# unable to reply to post in marketplace



## mountbattencars (Jan 17, 2014)

Hi

I am looking at parts to purchase for my mk1 TT but as a trawl through the marketplace I am unable to reply to posts I am interested in

can anyone help?


----------



## mighTy Tee (Jul 10, 2002)

Two options

1) Join the TTOC
2) Keep posting on here to get your post count up.


----------



## tonksy26 (Jan 31, 2011)

mighTy Tee said:


> Two options
> 
> 1) Join the TTOC
> 2) Keep posting on here to get your post count up.


He is a member ....

Nobody can post replays in the cars for sale or the parts for sale.

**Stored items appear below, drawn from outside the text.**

-- ==== Sys2Proof/Machine/MemLine.lean ====
section
/-! DEFINITION. Lines of DRAM and larder as their controllers and banks serve them (05 R222, R232, R237, R249-R252, R261), and
the accesses that the device's units make themselves. -/

namespace Sys2Proof.Machine

/-! Inline ECC (05 R249). -/

/-- The channel line that holds the check bytes of a DRAM address's line. -/
def dramCheckLine (addr : Nat) : Nat := 32 * (addr / 64 / 16 / 31) + 31

/-- The byte offset of its two check bytes in that line; bytes 62 and 63 are 0. -/
def dramCheckOffset (addr : Nat) : Nat := 2 * (addr / 64 / 16 % 31)

/-! Served accesses (05 R232, R237). -/

/-- The response flit of a line access, on the route of the responding NI's own entry for the source (05 R232): a read response
with its bytes or a write acknowledge, STATUS 2 with POISON where the data is uncorrectable. -/
def answerFlit (s : State) (r : LineReq) (got : List Byte) (poisoned : Bool) : Flit :=
  let dst := targetNi r.addr
  mkFlit (s.rd (Reg.NOC_RT.ENTRY dst r.ni)) (if r.write then 4 else 3) dst r.ni r.addr r.tag r.seq r.last poisoned
    (if poisoned then 2 else 0) r.qclass r.len got

/-- The line result of a served access joins its outstanding request, and its response flit is formed; a responding NI whose
entry for the source has VALID 0 sends none (05 R232, R237). -/
def finishLine (s : State) (r : LineReq) (got : List Byte) (poisoned : Bool) : State :=
  let dst := targetNi r.addr
  { s with noc := { s.noc with
      queue := s.noc.queue.erase r,
      inj := if r.posted || !hasRoute s dst r.ni then s.noc.inj else s.noc.inj ++ [(dst, answerFlit s r got poisoned)],
      out := s.noc.out.map fun o =>
        if o.ni = r.ni ∧ o.tag = r.tag ∧ r.posted = false then
          { o with got := Tbl.set o.got r.seq got, done := o.done + 1, poisoned := o.poisoned || poisoned }
        else o } }

/-! DRAM (05 R250-R253). -/

/-- What a controller makes of the error state of a line it reads: the state, and whether the data is uncorrectable. -/
def dramCheck (s : State) (rq : Requester) (addr : Nat) (ecc : LineErr) : State × Bool :=
  let ch := dramChannel addr
  if s.badAt addr 1 then (s.noteBad rq addr 2, true)
  else match ecc with
    | .clean => (s, false)
    | .single =>
      let s := s.bump Reg.MEM_DRAM_CE.COUNT 1
      (s.logLimited ch (168 + ch / 2) 0x0502 addr ch (s.rd Reg.MEM_DRAM_CE.COUNT), false)
    | .double => (s.noteBad rq addr 0, true)
    | .parity => (s.noteBad rq addr 1, true)

/-- A line marked uncorrectable by its inverted check bits (05 R252). -/
def markDram (s : State) (line : Nat) : State :=
  { s with mem := { s.mem with dramBad := line :: s.mem.dramBad.filter fun l => l != line } }

/-- A line read for a request. -/
def dramReadLine (s : State) (r : LineReq) (ecc : LineErr) : State :=
  let (s, bad) := dramCheck s ⟨r.ni, r.qclass⟩ r.addr ecc
  finishLine s r (s.bytesAt r.addr r.len) bad

/-- A line written for a request: whole, or read, merged and written (05 R251, R252). -/
def dramWriteLine (s : State) (r : LineReq) (ecc : LineErr) : State :=
  let put (s : State) : State :=
    let s := s.storeBytes r.addr r.data
    if r.poison then markDram s (r.addr / 64) else s
  if r.len = 64 then finishLine (put (s.clearBad r.addr 64)) r [] false
  else
    let (s, bad) := dramCheck s ⟨r.ni, r.qclass⟩ r.addr ecc
    if bad then finishLine s r [] true else finishLine (put s) r [] false

/-! The larder (05 R261). -/

/-- The condition of each 64-bit word that an access touches, as its bank finds it: recorded marks, then the given errors by
word number from the larder's start. -/
def larderCheck (s : State) (rq : Requester) (words : List Nat) (errs : List (Nat × Ecc)) : State × Bool :=
  words.foldl (fun (acc : State × Bool) w =>
    let (s, bad) := acc
    let a := 0x800000000 + 8 * w
    if s.badAt a 8 then (s.noteBad rq a 0, true)
    else match (((errs.find? fun e => e.1 == w).map (·.2)).getD .clean : Ecc) with
      | .single =>
        let s := s.bump Reg.MEM_LAR_CE.COUNT 1
        (s.logLimited (larderBank a) (176 + larderBank a) 0x0505 (8 * w) (larderBank a) (s.rd Reg.MEM_LAR_CE.COUNT), bad)
      | .double => (s.noteBad rq a 0, true)
      | .clean => (s, bad)) (s, false)

/-- Larder words touched by a byte range, counted from the larder's start. -/
def touchedWords (a n : Nat) : List Nat :=
  let o := off a 0x800000000
  (List.range ((o + n - 1) / 8 - o / 8 + 1)).map fun i => o / 8 + i

/-- Larder words that a byte range covers in part. -/
def partWords (a n : Nat) : List Nat := (touchedWords a n).filter fun w => !(wholeWords a n).contains w

/-- A larder line read for a request. -/
def larderReadLine (s : State) (r : LineReq) (errs : List (Nat × Ecc)) : State :=
  let (s, bad) := larderCheck s ⟨r.ni, r.qclass⟩ (touchedWords r.addr r.len) errs
  finishLine s r (s.bytesAt r.addr r.len) bad

/-- A larder line written for a request; a word written in part is read and merged first, and where that finds a word
uncorrectable the bank writes nothing of the line (DEDUCED from 05 R251 and R252, log entry 81). -/
def larderWriteLine (s : State) (r : LineReq) (errs : List (Nat × Ecc)) : State :=
  let (s, bad) := larderCheck s ⟨r.ni, r.qclass⟩ (partWords r.addr r.len) errs
  if bad then finishLine s r [] true
  else
    let s := (s.clearBad r.addr r.len).storeBytes r.addr r.data
    let s := if r.poison then
      { s with mem := { s.mem with larderBad := touchedWords r.addr r.len ++
          (s.mem.larderBad.filter fun w => !(touchedWords r.addr r.len).contains w) } } else s
    finishLine s r [] false

/-! Accesses of the device's own units.  Bit errors strike in the rows that name them; a unit's own access meets the lines and
words that a write has marked (log entry 74). -/

/-- A waiting access to a line under [a, a + n). -/
def onLines (a n : Nat) (r : LineReq) : Bool := overlap (64 * (r.addr / 64)) 64 (64 * (a / 64)) (64 * ((a + n + 63) / 64 - a / 64))

/-- A waiting access is served, error-free. -/
def serveLine (s : State) (r : LineReq) : State :=
  if r.addr < 0x7C0000000 then if r.write then dramWriteLine s r .clean else dramReadLine s r .clean
  else if r.write then larderWriteLine s r [] else larderReadLine s r []

/-- The accesses that reached the arbiters of the lines under [a, a + n) before this one are served before it (05 R237). -/
def settle (s : State) (a n : Nat) : State := (s.noc.queue.filter (onLines a n)).foldl serveLine s

/-- What one line's read by a unit finds: true where it is answered with STATUS 2. -/
def readPart (s : State) (rq : Requester) (a n : Nat) : State × Bool :=
  if a < 0x7C0000000 then if s.badAt a n then (s.noteBad rq a 2, true) else (s, false)
  else larderCheck s rq (touchedWords a n) []

/-- A unit's write within one line: true where it is answered with STATUS 2 and writes nothing (05 R251, R252, R261). -/
def writePart (s : State) (rq : Requester) (a : Nat) (bs : List Byte) : State × Bool :=
  let n := bs.length
  let r := if a < 0x7C0000000 then
      if n = 64 then (s, false) else if s.badAt a n then (s.noteBad rq a 2, true) else (s, false)
    else larderCheck s rq (partWords a n) []
  if r.2 then r else ((r.1.clearBad a n).storeBytes a bs, false)

/-- A unit's read line by line: true where a line is answered with STATUS 2. -/
def readRange (s : State) (rq : Requester) (a n : Nat) : State × Bool :=
  (linesOf a n).foldl (fun acc l => let r := readPart acc.1 rq l.1 l.2; (r.1, acc.2 || r.2)) (settle s a n, false)

/-- A unit's write line by line: true where a line is answered with STATUS 2. -/
def writeRange (s : State) (rq : Requester) (a : Nat) (bs : List Byte) : State × Bool :=
  (linesOf a bs.length).foldl
    (fun acc l => let r := writePart acc.1 rq l.1 (slice bs (l.1 - a) l.2); (r.1, acc.2 || r.2)) (settle s a bs.length, false)

/-- An access goes out on the PCIe link, in root role (01 R41, R52): a write is sent, and what a read is answered is the link
partner's, a free value. -/
def pcieOutbound (s : State) (write : Bool) (a : Nat) (bs : List Byte) : State :=
  { s with noc := { s.noc with pcieOut := s.noc.pcieOut ++ [(write, a, bs)] } }

end Sys2Proof.Machine
end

Only posts that can be made in the marketplace is in the 'wanted' section.


----------



## mountbattencars (Jan 17, 2014)

So do we all tend to post private meaasages back to people then?

thanks


----------



## spike (Dec 26, 2013)

yes, you need to PM the member in question.


----------



## Hoggy (May 8, 2002)

Hi mountbattencars, You have full access, so nothing should be stopping you sending PM's or replying, but as said, no one can reply to Market Place posts.
Hoggy,


----------



## mullum (Sep 16, 2011)

And thank goodness for that !


----------



## mountbattencars (Jan 17, 2014)

Cheers guys! better start sending some PM's then!


----------